Well, the work week began.  Everyone did their job as usual.  Nothing was particularly exciting or new.  All those with some knowledge of the rehabilitation process that talked to us said it would be slow.  It is slow.  What more can I say.

I’ve got some paperwork to catch up on.  You probably do to.

Nancy did well in the physical therapy room today.  She was helped from the wheel chair into a standing position and into a simple ‘walker’ and as she walked I followed with the chair.  While upright she is supported by another person holding onto her “gait belt.”  You may know this by another term, such as transfer belt or transfer aid, and it may (or may not have handles or loops for the assistant to grab.  The ones used for Nancy are simple heavy canvas straps with a single buckle.  Not fancy but they give a sturdy no-slack support.  She did two rounds of the circuit (about 100 feet) during the first excursion.

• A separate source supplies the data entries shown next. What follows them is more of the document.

/-- A visit of a TRANSIT record shifts its history and ages its entries. A visit of an ACTIVE record that is not silent for the whole
loss window does the same, polls the radio when none of the newest L - 1 entries is heard and its port takes notices, and then, unless
it is in a call, decides on a handover. -/
def Obligations.VisitShiftsAgesAndPolls : Prop :=
  ∀ (s : State) (p : Snapshot) (i : Index) (r v : Record) (u : State),
    s.resetPinLow = false → s.sweep.inFlight = true → s.sweep.snapshot = some p → s.nextVisit? = some (i, r) →
    v = { r.visited s.sweep.parity with neighbours := (r.visited s.sweep.parity).entriesAged p.estimateLife } →
    u = { s.modifyRecord i (fun _ => v) with sweep := { s.sweep with unvisited := s.sweep.unvisited - 1 } } →
    (r.state = .transit → ∃ t, exec .visit s = .next t ∧ UpToGrants u t)
    ∧ (r.state = .active → (∃ h ∈ v.history.toList.take p.lossWindow, h = true) → ∀ c : Fin 4, r.serving = some c →
      ∃ t, exec .visit s = .next t ∧ UpToGrants
        (let w := if 2 ≤ p.lossWindow ∧ (∀ h ∈ v.history.toList.take (p.lossWindow - 1), h = false)
            ∧ s.ports.channels[c].state ≠ .closed ∧ s.ports.channels[c].queue.length < 32 then
          u.modifyChannel c (fun ch => { ch with queue := ch.queue ++ [.poll r.unit] }) else u
        if v.inCall then w else w.decideHandover p i v) t)

/-- A visit that finds an ACTIVE record unheard for the whole loss window takes it to LOST, out of its class queue and uncounted. A
visit releases a LOST record whose state age reaches the lost hold and an EXPECTED one whose state age reaches the arrival timeout,
and otherwise counts the state age. -/
def Obligations.VisitLosesOrReleasesRecord : Prop :=
  ∀ (s : State) (p : Snapshot) (i : Index) (r : Record),
    s.resetPinLow = false → s.sweep.inFlight = true → s.sweep.snapshot = some p → s.nextVisit? = some (i, r) →
    (r.state = .active → (∀ h ∈ (r.visited s.sweep.parity).history.toList.take p.lossWindow, h = false) →
      ∃ t, exec .visit s = .next t ∧ UpToGrants
        { s.modifyRecord i (fun _ => { r.visited s.sweep.parity with state := .lost, stateAge := 0, queued := false, target := none }) with
          handover := { s.handover with queues := s.handover.queues.map (fun q => q.filter (fun j => j != i)) }
          interest := r.talkgroups.foldl (fun m tg => m.decrement s.selected.leaveHold tg) s.interest
          sweep := { s.sweep with unvisited := s.sweep.unvisited - 1 } } t)
    ∧ (∀ (limit : Nat) (v : Record) (u : State),
      (r.state = .lost ∧ limit = p.lostHold
          ∧ v = { r.visited s.sweep.parity with stateAge := min 255 (r.stateAge + 1), inCall := r.inCall }
        ∨ r.state = .expected ∧ limit = p.arrivalTimeout
          ∧ v = { r with stateAge := min 255 (r.stateAge + 1), stamp := s.sweep.parity }) →
      u = { s.modifyRecord i (fun _ => v) with sweep := { s.sweep with unvisited := s.sweep.unvisited - 1 } } →
      ∃ t, exec .visit s = .next t
        ∧ (limit ≤ min 255 (r.stateAge + 1) → UpToGrants (u.release i) t)
        ∧ (min 255 (r.stateAge + 1) < limit → UpToGrants u t))

/-- The decision's winner is the best candidate that beats home: a candidate entry with E at least S + 16 m, no other candidate having
a greater E, nor an equal E and a lower site. -/
def Obligations.WinnerIsBestCandidateBeatingHome : Prop :=
  ∀ (s : State) (p : Snapshot) (r : Record) (site : Nat),
    (∀ e ∈ r.neighbours, ∀ e' ∈ r.neighbours, e.site = e'.site → e = e') →
    (s.winner p r = some site ↔ ∃ (e : NeighbourEntry) (n : Neighbour), e ∈ r.neighbours ∧ e.site = site ∧ s.neighbour? site = some n
      ∧ e.cooldown = 0 ∧ (n.link = .up ∨ (n.link = .fading ∧ p.rescueFloor ≠ 0 ∧ r.home.getD 0 < 16 * p.rescueFloor))
      ∧ ((r.home.getD 0 + 16 * p.hysteresis : Nat) : Int) ≤ max 0 (min 4080 ((e.estimate : Int) + 16 * n.bias))
      ∧ ∀ e' ∈ r.neighbours, ∀ n' : Neighbour, s.neighbour? e'.site = some n' → e'.cooldown = 0 →
          (n'.link = .up ∨ (n'.link = .fading ∧ p.rescueFloor ≠ 0 ∧ r.home.getD 0 < 16 * p.rescueFloor)) →
          max 0 (min 4080 ((e'.estimate : Int) + 16 * n'.bias)) < max 0 (min 4080 ((e.estimate : Int) + 16 * n.bias))
            ∨ (max 0 (min 4080 ((e'.estimate : Int) + 16 * n'.bias)) = max 0 (min 4080 ((e.estimate : Int) + 16 * n.bias))
                ∧ site ≤ e'.site))

/-- The decision sets the better counts, withdraws a queued record whose target is not the winner, and queues a record at the tail of
its class queue when the winner's count reaches the required dwell. -/
def Obligations.DecisionCountsWithdrawsAndQueues : Prop :=
  ∀ (s : State) (p : Snapshot) (i : Index) (r : Record), s.record? i = some r → ClassQueuesExact s → r.state = .active →
    ∃ q, (s.decideHandover p i r).record? i = some q
      ∧ q.neighbours = r.neighbours.map (fun e =>
          { e with better := if s.winner p r = some e.site then min 15 (e.better + 1) else 0 })
      ∧ q = { r with neighbours := q.neighbours, queued := q.queued, target := q.target }
      ∧ s.decideHandover p i r = { s with
          visitors := { s.visitors with records := s.visitors.records.set i (some q) }
          handover := { s.handover with queues := (s.decideHandover p i r).handover.queues } }
      ∧ (s.winner p r = none → q.queued = false ∧ q.target = none
          ∧ (∀ c : Fin 4, (s.decideHandover p i r).handover.queues[c] = s.handover.queues[c].filter (fun j => j != i)))
      ∧ (r.queued = true → r.target = s.winner p r → q.queued = true ∧ q.target = r.target
          ∧ (s.decideHandover p i r).handover = s.handover)
      ∧ (∀ site : Nat, s.winner p r = some site → (r.queued = false ∨ r.target ≠ some site) →
          ((∃ e ∈ r.neighbours, e.site = site ∧
              (if p.rescueFloor ≠ 0 ∧ r.home.getD 0 < 16 * p.rescueFloor then 1 else p.dwell) ≤ min 15 (e.better + 1)) →
            q.queued = true ∧ q.target = some site
              ∧ (∀ c : Fin 4, (s.decideHandover p i r).handover.queues[c] =
                  s.handover.queues[c].filter (fun j => j != i) ++ if c = r.cls.index then [i] else []))
          ∧ ((∀ e ∈ r.neighbours, e.site = site →
              min 15 (e.better + 1) < if p.rescueFloor ≠ 0 ∧ r.home.getD 0 < 16 * p.rescueFloor then 1 else p.dwell) →
            q.queued = false ∧ q.target = none
              ∧ (∀ c : Fin 4, (s.decideHandover p i r).handover.queues[c] = s.handover.queues[c].filter (fun j => j != i))))

/-! ## Handover -/

/-- A grant takes the lowest-numbered FREE slot and the head of the lowest-numbered class queue that is not empty: the generation
goes up by 1 modulo 16, the record becomes TRANSIT, the timers are loaded from the selected profile, and an ASK is posted. -/
def Obligations.GrantStartsTransaction : Prop :=
  ∀ (s : State) (k : Fin 8) (c : Fin 4) (i : Index) (queue : List Index) (r : Record) (target : Nat),
    s.ports.link.isOpen = true → s.ports.link.queue.length < 64 → s.ports.link.refreshOwed = false → s.claims = [] →
    s.interest.owedLeaves = [] → s.interest.nextJoin? = none →
    s.handover.slots[k].transaction = none → (∀ j : Fin 8, j < k → s.handover.slots[j].transaction ≠ none) →
    s.handover.queues[c] = i :: queue → (∀ d : Fin 4, d < c → s.handover.queues[d] = []) →
    s.record? i = some r → r.target = some target →
    s.grantPlace = some
      (({ s.modifyRecord i (fun x => { x with state := .transit, slot := some k, queued := false, target := none }) with
          handover :=
            { queues := s.handover.queues.map (fun q => q.filter (fun j => j != i))
              slots := s.handover.slots.set k ⟨(s.handover.slots[k].generation + 1) % 16, some
                { phase := .asked, record := i, target := target, timer := ⟨s.selected.answerTimeout, 0⟩
                  claimTimeout := s.selected.claimTimeout, orderHold := s.selected.orderHold }⟩ } } : State).modifyLink
        (fun p => { p with queue := p.queue ++ [⟨.ask r.unit s.protection.site target k
          ((s.handover.slots[k].generation + 1) % 16) r.cls r.seq r.talkgroups, 0⟩] }))

/-- A place of the link queue goes to the highest-ranked producer with an item owed: REFRESH, then CLAIM, LEAVE, JOIN and ASK. With no
room nothing is granted. A grant posts one notice, and the end of a step grants places one after another until none can be granted. -/
def Obligations.ArbiterServesHighestRank : Prop :=
  ∀ s : State,
    ((s.ports.link.isOpen = false ∨ 64 ≤ s.ports.link.queue.length) → s.grantPlace = none)
    ∧ (s.ports.link.isOpen = true → s.ports.link.queue.length < 64 →
      (s.ports.link.refreshOwed = true → s.grantPlace = some (s.modifyLink (fun p =>
        { p with refreshOwed := false, queue := p.queue ++ [⟨.refresh s.protection.site, 0⟩] })))
      ∧ (s.ports.link.refreshOwed = false →
        (∀ (e : PendingClaim) (rest : List PendingClaim) (r : Record), s.claims = e :: rest → s.record? e.index = some r →
          s.grantPlace = some (({ s.modifyRecord e.index (fun x => { x with claimPending := false }) with claims := rest } :
            State).modifyLink (fun p => { p with queue := p.queue ++ [⟨.claim r.unit s.protection.site r.seq e.fresh, 0⟩] })))
        ∧ (s.claims = [] →
          (∀ (tg : Nat) (rest : List Nat), s.interest.owedLeaves = tg :: rest →
            s.grantPlace = some (({ s with interest := { s.interest with
                owedLeaves := rest
                places := mapTable (Option.map (fun e => if e.talkgroup = tg then { e with leaveOwed := false } else e))
                  s.interest.places } } : State).modifyLink
              (fun p => { p with queue := p.queue ++ [⟨.leave tg s.protection.site, 0⟩] })))
          ∧ (s.interest.owedLeaves = [] → ∀ (k : Place) (e : MapEntry), s.interest.places[k] = some e → e.phase = .joined →
            e.announced = false → e.leaveOwed = false →
            (∀ (j : Place) (d : MapEntry), j < k → s.interest.places[j] = some d →
              d.phase ≠ .joined ∨ d.announced = true ∨ d.leaveOwed = true) →
            s.grantPlace = some (({ s with interest := { s.interest with
                places := s.interest.places.set k (some { e with announced := true }) } } : State).modifyLink
              (fun p => { p with queue := p.queue ++ [⟨.join e.talkgroup s.protection.site, 0⟩] }))))))
    ∧ (∀ t : State, s.grantPlace = some t → ∃ n : LinkNotice, t.ports.link.queue = s.ports.link.queue ++ [⟨n, 0⟩])
    ∧ (∃ t : State, GrantRun s t ∧ ∀ u : State, GrantRun s u → u = t)
    ∧ (∃ t : State, GrantRun s.checkSweep t ∧ s.settle = t.refreshLines)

A person from a medical supply firm showed up with a half-dozen walkers of various styles.  The PT crew inspected them and used another lady and Nancy to test them for sturdiness and height.  Unlike the one Nancy has been using in the PT room, these were more fancy, with wheels (with hand brakes), and a seat.  Most are gray or black but the model that seemed most suitable for Nancy had a dark red anodized aluminum frame.  [Years ago when I was pretending to be an archer I assembled arrows both from wood and anodized aluminum.]  The process is described here:

http://en.wikipedia.org/wiki/Anodizing

Most folks are more likely to see this surface treatment on promotional items such as you will find by using Google Search, click on “Images” and cut-and-paste the following as a search phrase

[  carabiners “anodized aluminum”  ].

The ‘walker man’ had a bluetooth headset for his cell phone and talked with a person in their warehouse during his demonstration.  Very convenient.  It made me wonder why out in the facility the patients must still summon help by pressing a button on the end of a ten foot cord that then turns on a small light over the doorway in the hall – a light that might not be seen for several or several tens of minutes.  Then an aid comes into the room, turns out the light, assesses the patient’s need, and either helps or goes and finds someone, like a nurse, who can.  This signaling method became practical about 1910.  You do the math.

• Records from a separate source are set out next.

@[simp] theorem State.postJoin_pending (s : State) (k : Place) (tg : Nat) : (s.postJoin k tg).pending = s.pending := rfl
@[simp] theorem State.postJoin_resetPinLow (s : State) (k : Place) (tg : Nat) : (s.postJoin k tg).resetPinLow = s.resetPinLow := rfl
@[simp] theorem State.postJoin_visitors (s : State) (k : Place) (tg : Nat) : (s.postJoin k tg).visitors = s.visitors := rfl
@[simp] theorem State.postJoin_scoring (s : State) (k : Place) (tg : Nat) : (s.postJoin k tg).scoring = s.scoring := rfl
@[simp] theorem State.postJoin_claims (s : State) (k : Place) (tg : Nat) : (s.postJoin k tg).claims = s.claims := rfl
@[simp] theorem State.postJoin_sweep (s : State) (k : Place) (tg : Nat) : (s.postJoin k tg).sweep = s.sweep := rfl
@[simp] theorem State.postJoin_handover (s : State) (k : Place) (tg : Nat) : (s.postJoin k tg).handover = s.handover := rfl
@[simp] theorem State.postJoin_neighbours (s : State) (k : Place) (tg : Nat) : (s.postJoin k tg).neighbours = s.neighbours := rfl
@[simp] theorem State.postJoin_profiles (s : State) (k : Place) (tg : Nat) : (s.postJoin k tg).profiles = s.profiles := rfl
@[simp] theorem State.postJoin_protection (s : State) (k : Place) (tg : Nat) : (s.postJoin k tg).protection = s.protection := rfl

@[simp] theorem State.grant_pending (s : State) (k : Fin 8) (i : Index) (r : Record) : (s.grant k i r).pending = s.pending := rfl
@[simp] theorem State.grant_resetPinLow (s : State) (k : Fin 8) (i : Index) (r : Record) : (s.grant k i r).resetPinLow = s.resetPinLow := rfl
@[simp] theorem State.grant_scoring (s : State) (k : Fin 8) (i : Index) (r : Record) : (s.grant k i r).scoring = s.scoring := rfl
@[simp] theorem State.grant_claims (s : State) (k : Fin 8) (i : Index) (r : Record) : (s.grant k i r).claims = s.claims := rfl
@[simp] theorem State.grant_sweep (s : State) (k : Fin 8) (i : Index) (r : Record) : (s.grant k i r).sweep = s.sweep := rfl
@[simp] theorem State.grant_interest (s : State) (k : Fin 8) (i : Index) (r : Record) : (s.grant k i r).interest = s.interest := rfl
@[simp] theorem State.grant_neighbours (s : State) (k : Fin 8) (i : Index) (r : Record) : (s.grant k i r).neighbours = s.neighbours := rfl
@[simp] theorem State.grant_profiles (s : State) (k : Fin 8) (i : Index) (r : Record) : (s.grant k i r).profiles = s.profiles := rfl
@[simp] theorem State.grant_protection (s : State) (k : Fin 8) (i : Index) (r : Record) : (s.grant k i r).protection = s.protection := rfl

@[simp] theorem State.refreshLines_pending (s : State) : (s.refreshLines).pending = s.pending := rfl
@[simp] theorem State.refreshLines_resetPinLow (s : State) : (s.refreshLines).resetPinLow = s.resetPinLow := rfl
@[simp] theorem State.refreshLines_visitors (s : State) : (s.refreshLines).visitors = s.visitors := rfl
@[simp] theorem State.refreshLines_scoring (s : State) : (s.refreshLines).scoring = s.scoring := rfl
@[simp] theorem State.refreshLines_claims (s : State) : (s.refreshLines).claims = s.claims := rfl
@[simp] theorem State.refreshLines_sweep (s : State) : (s.refreshLines).sweep = s.sweep := rfl
@[simp] theorem State.refreshLines_handover (s : State) : (s.refreshLines).handover = s.handover := rfl
@[simp] theorem State.refreshLines_interest (s : State) : (s.refreshLines).interest = s.interest := rfl
@[simp] theorem State.refreshLines_neighbours (s : State) : (s.refreshLines).neighbours = s.neighbours := rfl
@[simp] theorem State.refreshLines_profiles (s : State) : (s.refreshLines).profiles = s.profiles := rfl
@[simp] theorem State.refreshLines_protection (s : State) : (s.refreshLines).protection = s.protection := rfl

end Sys2Proof.Machine
end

On another front the morning nurse did not have on her chart that it was allowed for Nancy to have the small carton of chocolate flavored drink with which she has been taking pills.  Two of these a day has been standard procedure now for at least a week.  Not this morning!  A little later someone brought her a cup of vanilla ice cream.  Then at supper an aid promised to bring her a scoop of strawberry ice cream.  The person was interrupted and that scoop never showed up.  The indignity of bureaucracy, procedure, and slow motion chaos is impressive.